- **TASK DIRECTIONS**
Copy the data exactly from the line that contains "access to a reserved" through the line that contains "bit (R131). Safe: the spec's own stop. -/", keeping both end lines and leaving out everything else.

- **INFORMATION GIVEN**
/-! ## Visits, from the front and from the back -/

theorem execAll_append {is js : List Instr} {s t : State} (h : execAll is s = .next t) :
    execAll (is ++ js) s = execAll js t := by
  induction is generalizing s with
  | nil => cases h; rfl
  | cons i is ih =>
    simp only [execAll] at h
    split at h
    · next u hu => rw [List.cons_append, execAll_cons hu]; exact ih h
    · cases h
    · cases h

/-- The last operation of a block ends its visit, whether or not it leaves the phase. -/
theorem runOps_blocks_last (i : Instr) (s : State) : runOps .blocks [i] s = exec i s := by
  simp only [runOps]
  split
  · next t ht => rw [ht]; split <;> rfl
  · next hf => exact hf.symm
  · next hr => exact hr.symm

/-! ## Decompression -/

/-- The latches after the operations of the single-block decompression (42_block_decompress.md R195). -/
def Latches.decompressed (l : Latches) : Latches :=
  let ext := tab16 (extractedIndex (indexField l.blk))
  let sel := tab16 fun p => ext[p.rev]
  let pal := paletteOf (modeOf l.blk[0] l.blk[1]) l.blk[0] l.blk[1]
  let pix := tab16 fun p => pal[entryNumber sel[p]]
  { l with
    a0 := l.blk[0], a1 := l.blk[1], idx := indexField l.blk, ext := ext, sel := sel
    mode := modeOf l.blk[0] l.blk[1], pal := pal, pix := pix, tile := tab4 fun y => tab4 fun x => pix[pixelNumber y x] }

/-- The operations of the single-block decompression always answer, and write the working lane's latches (R195, R201). -/
theorem execAll_decompressOps (s : State) :
    execAll decompressOps s = .next { s with lane := s.lane.decompressed } := by
  have hsplit : decompressOps = [.bdRefUnpack, .bdIdxAssemble, .bdIdxSplit, .bdPixelOrder] ++
    ([.bdModeSelect, .bdPalEndpoints, .bdPal6, .bdPal4, .bdPal4Const] ++ [.bdSelect, .bdReshape]) := rfl
  rw [hsplit, execAll_append rfl, execAll_append (execAll_paletteOps _)]
  rfl

/-- A palette entry is the entry of R195's palette. -/
theorem paletteOf_entry (a0 a1 : Byte) (i : Fin 8) :
    ((paletteOf (modeOf a0 a1) a0 a1)[i]).toNat = (Spec.palette a0.toNat a1.toNat).getD i.val 0 := by
  rw [← paletteOf_toNat]
  simp [List.getD_eq_getElem?_getD]

/-- The index field is the little-endian sum of the block's bytes 2 to 7 (R182). -/
theorem indexField_toNat {blk : Vector Byte 8} {buf : Nat → Byte} {base : Nat}
    (h : ∀ k : Fin 8, blk[k] = buf (base + k.val)) : (indexField blk).toNat = Spec.leSum buf (base + 2) 6 := by
  have hlt := leNat_lt [blk[2], blk[3], blk[4], blk[5], blk[6], blk[7]]
  have h2 : blk[2] = buf (base + 2) := h 2
  have h3 : blk[3] = buf (base + 3) := h 3
  have h4 : blk[4] = buf (base + 4) := h 4
  have h5 : blk[5] = buf (base + 5) := h 5
  have h6 : blk[6] = buf (base + 6) := h 6
  have h7 : blk[7] = buf (base + 7) := h 7
  rw [indexField, BitVec.toNat_ofNat, Nat.mod_eq_of_lt (by simpa using hlt), h2, h3, h4, h5, h6, h7]
  simp only [Spec.leSum, Finset.sum_range_succ, Finset.sum_range_zero, leNat, Nat.add_assoc, Nat.reduceAdd]
  omega

/-- Index `p` in pixel order is bits `3p+2 : 3p` of the index field (R183, R184). -/
theorem extractedIndex_rev_toNat (idx : BitVec 48) (p : Fin 16) :
    (extractedIndex idx p.rev).toNat = idx.toNat / 2 ^ (3 * p.val) % 8 := by
  rw [extractedIndex_toNat, Fin.val_rev, show 45 - 3 * (16 - (p.val + 1)) = 3 * p.val by omega]

/-- The tile of a block in a buffer is R195's. -/
theorem decompressed_tile {l : Latches} {buf : Nat → Byte} {base : Nat}
    (h : ∀ k : Fin 8, l.blk[k] = buf (base + k.val)) (y x : Fin 4) :
    (l.decompressed.tile[y][x]).toNat = Spec.tilePixel buf base y.val x.val := by
  have h0 : l.blk[0] = buf base := h 0
  have h1 : l.blk[1] = buf (base + 1) := h 1
  have hidx := extractedIndex_rev_toNat (indexField l.blk) (pixelNumber y x)
  rw [indexField_toNat h] at hidx
  simp only [Latches.decompressed, tab4_get, tab16_get, paletteOf_entry, h0, h1, Spec.tilePixel]
  exact congrArg (List.getD _ · 0) hidx


/-! ## Tiles and the PixelArray -/

/-- The address in OUT of pixel (y, x) of the tile at (r, c), in an image of width `w` (41_decode_dispatch.md R161). -/
def tileAddress (w r c y x : Nat) : Nat := (4 * r + y) * w + (4 * c + x)

theorem pixelAddress_eq (s : State) (y x : Nat) :
    s.pixelAddress y x = tileAddress s.width s.lane.placeRow s.lane.placeCol y x := rfl

/-- The pixels of a tile of the grid lie in the image's columns. -/
theorem tileCol_lt {w c : Nat} (hc : c < w / 4) (x : Fin 4) : 4 * c + x.val < w := by omega

/-- Every address of a tile of the grid is one of the PixelArray (R162). -/
theorem tileAddress_lt {w h r c : Nat} (hr : r < h / 4) (hc : c < w / 4) (y x : Fin 4) :
    tileAddress w r c y.val x.val < w * h := by
  have hcol := tileCol_lt hc x
  have hrow : 4 * r + y.val + 1 ≤ h := by omega
  calc tileAddress w r c y.val x.val < (4 * r + y.val) * w + w := Nat.add_lt_add_left hcol _
    _ = (4 * r + y.val + 1) * w := (Nat.succ_mul _ _).symm
    _ ≤ h * w := Nat.mul_le_mul_right w hrow
    _ = w * h := Nat.mul_comm h w

/-- An address of a tile of the grid gives the tile and the pixel back. -/
theorem tileAddress_injective {w r c r' c' : Nat} (hc : c < w / 4) (hc' : c' < w / 4) {y x y' x' : Fin 4}
    (h : tileAddress w r c y.val x.val = tileAddress w r' c' y'.val x'.val) : r = r' ∧ c = c' ∧ y = y' ∧ x = x' := by
  have hdiv : ∀ {a b : Nat}, b < w → (a * w + b) / w = a ∧ (a * w + b) % w = b := fun {a b} hb => by
    rw [Nat.mul_comm, Nat.mul_add_div (by omega), Nat.mul_add_mod, Nat.div_eq_of_lt hb, Nat.mod_eq_of_lt hb]; simp
  obtain ⟨hrow, hcol⟩ := hdiv (a := 4 * r + y.val) (tileCol_lt hc x)
  obtain ⟨hrow', hcol'⟩ := hdiv (a := 4 * r' + y'.val) (tileCol_lt hc' x')
  unfold tileAddress at h
  rw [h] at hrow hcol
  refine ⟨?_, ?_, Fin.ext ?_, Fin.ext ?_⟩ <;> omega
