-- ==== Sys2Proof/Machine/State.lean ====
section
/-! DEFINITION. The state of the tone timer block (spec/10_state.md R30 to R51), plain data, with the reasons a run can
stop (spec/60_exceptions.md R252, R255) and the state after reset (R51, R290). -/

namespace Sys2Proof.Machine

/-- The fault reasons, all of R252: "No other fault exists". Raising one is a next state with the mark `State.fault`
(R250); the step after it stops with that reason, because no agent has a step. -/
inductive Fault where
  /-- Raised by Mainline when the decoder rejects a word for its operation or a must-be-zero field (R87). Safe: the
  spec's own stop. -/
  | illegalCommand (w : CmdWord)
  /-- Raised by Mainline when the decoder rejects a word for its register number (R88), and by a bus access to a reserved
  number (R39). Safe: the spec's own stop. -/
  | reservedRegister (w : CmdWord)
  /-- Raised by `WR` and `SETB` for a 1 written to a reserved bit (R131). Safe: the spec's own stop. -/
  | reservedBit (w : CmdWord)
  /-- Raised by `WR` and `SETB` on `TPRESC` for `CS > N_DIV` (R131). Safe: the spec's own stop. -/
  | reservedPrescaler (w : CmdWord)
  /-- Raised by the Timer for a tick in a mode other than CTC; records `WGM` (R166). Safe: the spec's own stop. -/
  | unmodelledMode (wgm : BitVec 2)
  deriving DecidableEq, Repr

/-- The refusal reasons: those of R255, and one of the model's own. Refusing is a next state with the mark
`State.refused` (R251); the step after it stops with that reason. -/
inductive Refusal where
  /-- Raised by `start_tone` when `CLOCK_HZ / (2f) = 0` (R112). Safe: the spec's own refusal. -/
  | encoderUnderflow
  /-- Raised by `start_tone` with `Finite 0` (R222). Safe: the spec's own refusal. -/
  | zeroDuration
  /-- Raised by `start_tone` for a budget above `BUDGET_MAX` (R222). Safe: the spec's own refusal. -/
  | budgetTooLarge
  /-- Raised by a pin write command, `start_tone`, `stop_tone` or a handler step without the capability (R185, R207), and
  by `is_active` on an instance with `gateIsActive` (R294).
  Safe: the spec's own refusal. -/
  | noCapability
  /-- Raised by `PRD` before `PINIT` (R183). Safe: the spec's own refusal. -/
  | pinUnspecified
  /-- Raised by a second `PINIT` (R293). Safe: the spec's own refusal. -/
  | capabilityTwice
  /-- Raised by the first step of an instance outside R12. Safe: the spec's own refusal. -/
  | badParameters
  /-- The model's own: a command that has no meaning yet, rejected by name. None is left. Safe. -/
  | notModelled (mnemonic : String)
  deriving DecidableEq, Repr

/-- The state of the machine. -/
structure State where
  /-- The instance's parameters, which no step changes (R11). -/
  params : Params
  /-- `TMODE.WGM` (R33). -/
  wgm : BitVec 2
  /-- `TPRESC.CS` (R35). -/
  cs : BitVec 3
  /-- `TCMP.OCR` (R36). -/
  ocr : Byte
  /-- `TIMSK.OCIE` (R37). -/
  ocie : Bool
  /-- The compare-match pending flag, read as `TIFR.OCF` (R38, R42). -/
  flag : Bool
  /-- The counter (R40). -/
  cnt : Byte
  /-- The prescaler's position (R41). -/
  phase : Nat
  /-- The global interrupt enable (R43). -/
  gie : Bool
  /-- The output level of the owned GPIO bit; `true` is high (R45). -/
  pin : Bool
  /-- The ToggleBudget (R46). -/
  budget : Budget
  /-- The PinCapability has been obtained (R47). -/
  capTaken : Bool
  /-- The first fault raised, if any (R48, R250). -/
  fault : Option Fault
  /-- The refusal mark with the reason kept (R48, R251). -/
  refused : Option Refusal
  /-- Mainline's script (R30). -/
  script : List Item
  /-- The index of Mainline's next item (R30). -/
  mpos : Nat
  /-- The tone-API call in progress, if any (45_tone_api). -/
  call : Option Call
  /-- The values of `s` Mainline holds across critical sections, newest first (R97, R221). -/
  held : List Bool
  /-- The results returned to Mainline, in order (R311). -/
  results : List Result
  /-- The model's own: the value the last command handed to its agent, until Mainline takes it (R31, log entry 9). -/
  answer : Option Byte
  /-- The model's own: the agents' next turns, where they are given as data (R266, log entry 5). -/
  schedule : List Agent
  /-- The model's own: how many free choices have been made, so that each is fresh (R15, log entry 4). -/
  draws : Nat
  deriving DecidableEq, Repr

/-- The reset state of the instance `p` (R51, R290). DESIGN CHOICE: `phase` (log entry 2) and `pin` (log entry 3) at 0,
and the model's own fields empty (log entries 4, 5, 8 to 10). -/
def State.resetOf (p : Params) : State where
  params := p
  wgm := 0
  cs := 0
  ocr := 0
  ocie := false
  flag := false
  cnt := 0
  phase := 0
  gie := false
  pin := false
  budget := .finite 0
  capTaken := false
  fault := none
  refused := none
  script := []
  mpos := 0
  call := none
  held := []
  results := []
  answer := none
  schedule := []
  draws := 0

/-- The machine right after reset: that of the default instance (log entry 1). -/
def State.reset : State := State.resetOf Params.default

end Sys2Proof.Machine
end

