theorem interruptStep_cnt {s t : State} (h : interruptStep s = .next t) : t.cnt = s.cnt := by
  rcases interruptStep_cases h with ⟨x, rfl⟩ | ⟨pin, ocie, budget, rfl⟩
  · rw [recordStop_frame]
  · rfl

/-- Settles O56: of the agents, the Timer leaves the budget, and the other two change it as their lemmas say. -/
theorem budgetChangesOnlyInHandlerAndCalls : Obligations.BudgetChangesOnlyInHandlerAndCalls := by
  intro a s t h hne
  cases a with
  | mainline => exact .inr ⟨rfl, (mainlineStep_cnt_budget h).2.resolve_left hne⟩
  | timer => exact absurd (by rw [timerStep_frame h]) hne
  | interrupt => exact .inl ⟨rfl, (interruptStep_budget h).resolve_left hne⟩

/-- Settles O58: the other two agents leave `cnt`, and the Timer's step has the frame. -/
theorem onlyTheTimerCounts : Obligations.OnlyTheTimerCounts := by
  intro a s t h
  cases a with
  | mainline => exact ⟨fun _ => (mainlineStep_cnt_budget h).1, nofun⟩
  | timer => exact ⟨fun hne => absurd rfl hne, fun _ => timerStep_frame h⟩
  | interrupt => exact ⟨fun _ => interruptStep_cnt h, nofun⟩

/-! ## The enabling conditions and the prescaler -/

theorem irqRequest_iff (s : State) : irqRequest s = true ↔ s.flag = true ∧ s.ocie = true ∧ s.gie = true := by
  simp [irqRequest, and_assoc]

/-- Settles O12: the Interrupt needs its request and no mark, the Timer no mark. -/
theorem enablingConditions : Obligations.EnablingConditions := by
  intro s
  constructor
  · calc enabled .interrupt s = true
      _ ↔ marked s = false ∧ irqRequest s = true := by simp [enabled]
      _ ↔ _ := by rw [marked_eq_false_iff, irqRequest_iff]; tauto
  · calc enabled .timer s = true
      _ ↔ marked s = false := by simp [enabled]
      _ ↔ _ := marked_eq_false_iff s

/-- Settles O18: the select's divider is positive, so a draw is below it. -/
theorem drawnPhaseIsBelowTheDivider : Obligations.DrawnPhaseIsBelowTheDivider := by
  intro p k n hwf hk hle
  exact ⟨dividers_getElem?_select hk hle, drawBelow_lt n (divider_pos hwf hk hle)⟩

/-! ## The registers on the bus (spec/20_memory.md R60, R61) -/

/-- In the timer window the access is decided by the register number. -/
theorem registerAt_window (w : CmdWord) (p : Params) {n : Nat} (hn : n < 16) :
    registerAt w p (p.timerBase + n)
      = some ((regOfNumber (BitVec.ofNat 4 n)).elim (.error (.reservedRegister w)) .ok) := by
  unfold registerAt
  rw [if_pos (by omega), Nat.add_sub_cancel_left]
  cases regOfNumber (BitVec.ofNat 4 n) <;> rfl

theorem registerAt_numberOfReg (w : CmdWord) (p : Params) (r : Reg) :
    registerAt w p (p.timerBase + (numberOfReg r).toNat) = some (.ok r) := by
  rw [registerAt_window w p (numberOfReg r).isLt, BitVec.ofNat_toNat, BitVec.setWidth_eq, regOfNumber_numberOfReg]
  rfl

theorem registerAt_outside (w : CmdWord) {p : Params} {a : Nat} (ha : a < p.timerBase ∨ p.timerBase + 16 ≤ a) :
    registerAt w p a = none := if_neg (by omega)

/-- R82: the numbers 2 and 6 to 15 name no register. -/
theorem regOfNumber_reserved {n : Nat} (hn : n = 2 ∨ (6 ≤ n ∧ n ≤ 15)) : regOfNumber (BitVec.ofNat 4 n) = none := by
  rcases hn with rfl | ⟨hlo, hhi⟩
  · rfl
  · interval_cases n <;> rfl

theorem registerAt_reserved (w : CmdWord) (p : Params) {n : Nat} (hn : n = 2 ∨ (6 ≤ n ∧ n ≤ 15)) :
    registerAt w p (p.timerBase + n) = some (.error (.reservedRegister w)) := by
  rw [registerAt_window w p (by omega), regOfNumber_reserved hn]
  rfl

/-- Settles O22: both accesses follow what stands at the address. -/
theorem registersStandAtTheirAddresses : Obligations.RegistersStandAtTheirAddresses := by
  intro w v s
  refine ⟨fun r => ?_, fun n hn => ?_, fun a ha => ?_⟩ <;> unfold memRead memWrite
  · rw [registerAt_numberOfReg]; exact ⟨rfl, rfl⟩
  · rw [registerAt_reserved w s.params hn]; exact ⟨rfl, rfl⟩
  · rw [registerAt_outside w ha]; exact ⟨rfl, rfl⟩

/-! ## Before `PINIT`, and after reset -/

/-- Settles O50: the check of the capability is the call's first step, and `refuse` records it where no mark stands. -/
theorem stopToneBeforePinitIsRefused : Obligations.StopToneBeforePinitIsRefused := by
  intro s hc hcap hr hit
  rw [mainlineStep_item hc hit]
  simp [itemStep, stopToneStep, hcap, refuse, hr]

/-- Settles O52: at reset the timer is stopped, `mpos` is 0 and no call is in progress. -/
theorem resetMeetsTheInvariant : Obligations.ResetMeetsTheInvariant := by
  intro p script schedule hwf
  exact ⟨hwf, Nat.zero_le _, fun hcs => absurd rfl hcs, Nat.zero_le _, rfl, nofun⟩

/-- Settles O53: each is the value the reset state is built with, and a register of zeros reads 0. -/
theorem resetValues : Obligations.ResetValues := by
  intro p
  exact ⟨rfl, rfl, rfl, rfl, rfl, rfl, rfl, rfl, rfl, rfl, rfl, rfl, rfl⟩

end Sys2Proof.Machine

/-! # The accesses: repeated commands and the critical section (spec/20_memory.md R67, R71)

`WR`, `SETB` and `CLRB` write back their register's byte with some bits kept and some set, the form `written` gives once
for all three. -/

namespace Sys2Proof.Machine

/-! ## Repeating an effect -/

theorem recordStop_recordStop (x : Stop) (s : State) : recordStop x (recordStop x s) = recordStop x s := by
  cases x with
  | fault r => cases h : s.fault <;> simp [raiseFault, h]
  | refusal r => cases h : s.refused <;> simp [refuse, h]

/-- Settling an effect twice is settling it once, where its result and its stop repeat themselves. -/
theorem settle_repeated {e : State → Effect} {s t : State} (h : settle s (e s) = .next t)
    (hok : e s = .ok t → e t = .ok t) (hstop : ∀ x, e s = .error x → e (recordStop x s) = .error x) :
    settle t (e t) = .next t := by
  rcases (settle_next_iff ..).mp h with he | ⟨x, he, rfl⟩
  · rw [hok he, settle_ok]
  · rw [hstop x he, settle_error, recordStop_recordStop]

theorem pinEffect_repeated {level : Bool} {s t : State} (h : settle s (pinEffect level s) = .next t) :
    settle t (pinEffect level t) = .next t := by
  refine settle_repeated h (fun hok => ?_) fun x hx => ?_
  · rcases pinEffect_cases level s with ⟨hcap, e⟩ | ⟨-, e⟩ <;> rw [e] at hok <;> cases hok
    exact if_pos hcap
  · rcases pinEffect_cases level s with ⟨-, e⟩ | ⟨hcap, e⟩ <;> rw [e] at hx <;> cases hx
    exact if_neg (by simp [hcap])

/-! ## Repeating a register write -/

/-- The byte written back over `old`: the bits of `keep` kept, those of `set` set, the others cleared. -/
def written (keep set old : Byte) : Byte := old &&& keep ||| set

theorem writeEffect_eq (r : Reg) (v : Byte) (s : State) :
    writeEffect r v s = regWrite (encode (.wr r v)) r (written 0 v (regRead r s)) s := by
  simp [writeEffect, written]

theorem setEffect_eq (r : Reg) (m : Byte) (s : State) :
    setEffect r m s = regWrite (encode (.setb r m)) r (written (BitVec.allOnes 8) m (regRead r s)) s := by
  rw [written, BitVec.and_allOnes]
  rfl

theorem clearEffect_eq (r : Reg) (m : Byte) (s : State) :
    clearEffect r m s = regWrite (encode (.clrb r m)) r (written (~~~m) 0 (regRead r s)) s := by
  simp [clearEffect, clearBits, written]

theorem written_written (keep set old : Byte) : written keep set (written keep set old) = written keep set old := by
  unfold written
  ext i hi
  simp only [BitVec.getElem_or, BitVec.getElem_and]
  cases old[i] <;> cases keep[i] <;> cases set[i] <;> rfl

/-- R39, R130: reserved bits read 0. -/
theorem regRead_and_reservedMask (r : Reg) (s : State) : regRead r s &&& reservedMask r = 0 := by
  cases r with
  | tmode => exact (by decide : ∀ b : BitVec 2, b.setWidth 8 &&& (0xFC : Byte) = 0) s.wgm
  | tpresc => exact (by decide : ∀ b : BitVec 3, b.setWidth 8 &&& (0xF8 : Byte) = 0) s.cs
  | tcmp => exact BitVec.and_zero
  | timsk => exact (by decide : ∀ b, bit1Byte b &&& (0xFD : Byte) = 0) s.ocie
  | tifr => exact (by decide : ∀ b, bit1Byte b &&& (0xFD : Byte) = 0) s.flag

/-- So whether a command sets a reserved bit is a matter of its operand alone. -/
theorem written_regRead_and_reservedMask (keep set : Byte) (r : Reg) (s : State) :
    written keep set (regRead r s) &&& reservedMask r = set &&& reservedMask r := by
  calc (regRead r s &&& keep ||| set) &&& reservedMask r
    _ = (regRead r s &&& reservedMask r) &&& keep ||| set &&& reservedMask r := by
        ext i hi
        simp only [BitVec.getElem_or, BitVec.getElem_and, Bool.and_or_distrib_right, Bool.and_right_comm]
    _ = set &&& reservedMask r := by rw [regRead_and_reservedMask]; simp

/-- R130, R131: but for `TIFR`, a register reads as the byte written to it. -/
theorem regRead_of_regWrite_same {w : CmdWord} {r : Reg} {v : Byte} {s t : State} (hr : r ≠ .tifr)
    (h : regWrite w r v s = .ok t) : regRead r t = v := by
  rcases regWrite_cases w r v s with
    ⟨-, e⟩ | ⟨hv, ⟨rfl, e⟩ | ⟨-, -, e⟩ | ⟨rfl, -, e⟩ | ⟨rfl, e⟩ | ⟨rfl, e⟩ | ⟨rfl, -⟩⟩
  on_goal 7 => exact absurd rfl hr
  all_goals rw [e] at h; cases h
  · exact (by decide : ∀ v : Byte, v &&& 0xFC = 0 → (v.extractLsb' 0 2).setWidth 8 = v) v hv
  · rw [regRead, selectPrescaler_cs]
    exact (by decide : ∀ v : Byte, v &&& 0xF8 = 0 → (v.extractLsb' 0 3).setWidth 8 = v) v hv
  · rfl
  · exact (by decide : ∀ v : Byte, v &&& 0xFD = 0 → bit1Byte (v.getLsbD 1) = v) v hv

theorem selectPrescaler_again (k : BitVec 3) (s : State) :
    selectPrescaler k (selectPrescaler k s) = selectPrescaler k s := by
  simpa using selectPrescaler_same (selectPrescaler k s)

/-- A flag that a write has left is left by the next one too, whatever byte each makes of the flag it finds. -/
theorem flagAfterTifrWrite_again (data : Bool → Byte) {flag flag' : Bool}
    (h : flagAfterTifrWrite (data flag) flag = flag') : flagAfterTifrWrite (data flag') flag' = flag' := by
  cases flag' with
  | false => rfl
  | true =>
    obtain rfl : flag = true := by
      rw [flagAfterTifrWrite, Bool.and_eq_true] at h
      exact h.1
    exact h

theorem regWrite_tifr_eq_ok_iff (w : CmdWord) (v : Byte) (s t : State) :
    regWrite w .tifr v s = .ok t ↔
      v &&& reservedMask .tifr = 0 ∧ t = { s with flag := flagAfterTifrWrite v s.flag } := by
  by_cases hv : v &&& reservedMask .tifr = 0
  · simp [regWrite, hv, eq_comm]
  · rw [regWrite, if_pos hv]
    exact iff_of_false nofun fun h => hv h.1

/-- A byte written once more changes nothing; a repeated select does not redraw `phase`. -/
theorem regWrite_again {w : CmdWord} {r : Reg} {v : Byte} {s t : State} (h : regWrite w r v s = .ok t) :
    regWrite w r v t = .ok t := by
  rcases regWrite_cases w r v s with
    ⟨-, e⟩ | ⟨hv, ⟨rfl, e⟩ | ⟨-, -, e⟩ | ⟨rfl, hk, e⟩ | ⟨rfl, e⟩ | ⟨rfl, e⟩ | ⟨rfl, e⟩⟩ <;>
    rw [e] at h <;> cases h
  · simp [regWrite, hv]
  · simp [regWrite, hv, Nat.not_lt.mpr hk, selectPrescaler_again, -BitVec.extractLsb'_toNat]
  · simp [regWrite, hv]
  · simp [regWrite, hv]
  · simp [regWrite, hv, flagAfterTifrWrite_again (fun _ => v) rfl]

theorem regWrite_written_again {w : CmdWord} {keep set : Byte} {r : Reg} {s t : State}
    (h : regWrite w r (written keep set (regRead r s)) s = .ok t) :
    regWrite w r (written keep set (regRead r t)) t = .ok t := by
  by_cases hr : r = .tifr
  · subst hr
    rw [regWrite_tifr_eq_ok_iff, written_regRead_and_reservedMask] at h ⊢
    obtain ⟨hset, rfl⟩ := h
    refine ⟨hset, ?_⟩
    have hflag := flagAfterTifrWrite_again (fun flag => written keep set (bit1Byte flag)) (flag := s.flag) rfl
    exact congrArg (fun flag => { s with flag := flag }) hflag.symm
  · rw [regRead_of_regWrite_same hr h, written_written]
    exact regWrite_again h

- **REPLY TO THE EXERCISE**
  /-- Raised by Mainline when the decoder rejects a word for its register number (R88), and by a bus access to a reserved
  number (R39). Safe: the spec's own stop. -/
  | reservedRegister (w : CmdWord)
  /-- Raised by `WR` and `SETB` for a 1 written to a reserved bit (R131). Safe: the spec's own stop. -/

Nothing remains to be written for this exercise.